Records -
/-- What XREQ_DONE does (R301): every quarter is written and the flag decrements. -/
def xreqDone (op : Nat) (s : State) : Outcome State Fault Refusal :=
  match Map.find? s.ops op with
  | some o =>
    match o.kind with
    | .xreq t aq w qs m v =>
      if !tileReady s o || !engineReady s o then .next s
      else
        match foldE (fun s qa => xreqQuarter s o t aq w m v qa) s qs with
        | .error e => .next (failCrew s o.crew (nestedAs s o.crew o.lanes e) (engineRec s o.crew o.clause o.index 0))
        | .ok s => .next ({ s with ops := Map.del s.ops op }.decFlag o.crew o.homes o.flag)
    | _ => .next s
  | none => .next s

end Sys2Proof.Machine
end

Required work -
A word-for-word copy of the data above is the goal, so set it all down again.

Solution to this exercise -
/-- What XREQ_DONE does (R301): every quarter is written and the flag decrements. -/
def xreqDone (op : Nat) (s : State) : Outcome State Fault Refusal :=
  match Map.find? s.ops op with
  | some o =>
    match o.kind with
    | .xreq t aq w qs m v =>
      if !tileReady s o || !engineReady s o then .next s
      else
        match foldE (fun s qa => xreqQuarter s o t aq w m v qa) s qs with
        | .error e => .next (failCrew s o.crew (nestedAs s o.crew o.lanes e) (engineRec s o.crew o.clause o.index 0))
        | .ok s => .next ({ s with ops := Map.del s.ops op }.decFlag o.crew o.homes o.flag)
    | _ => .next s
  | none => .next s

end Sys2Proof.Machine
end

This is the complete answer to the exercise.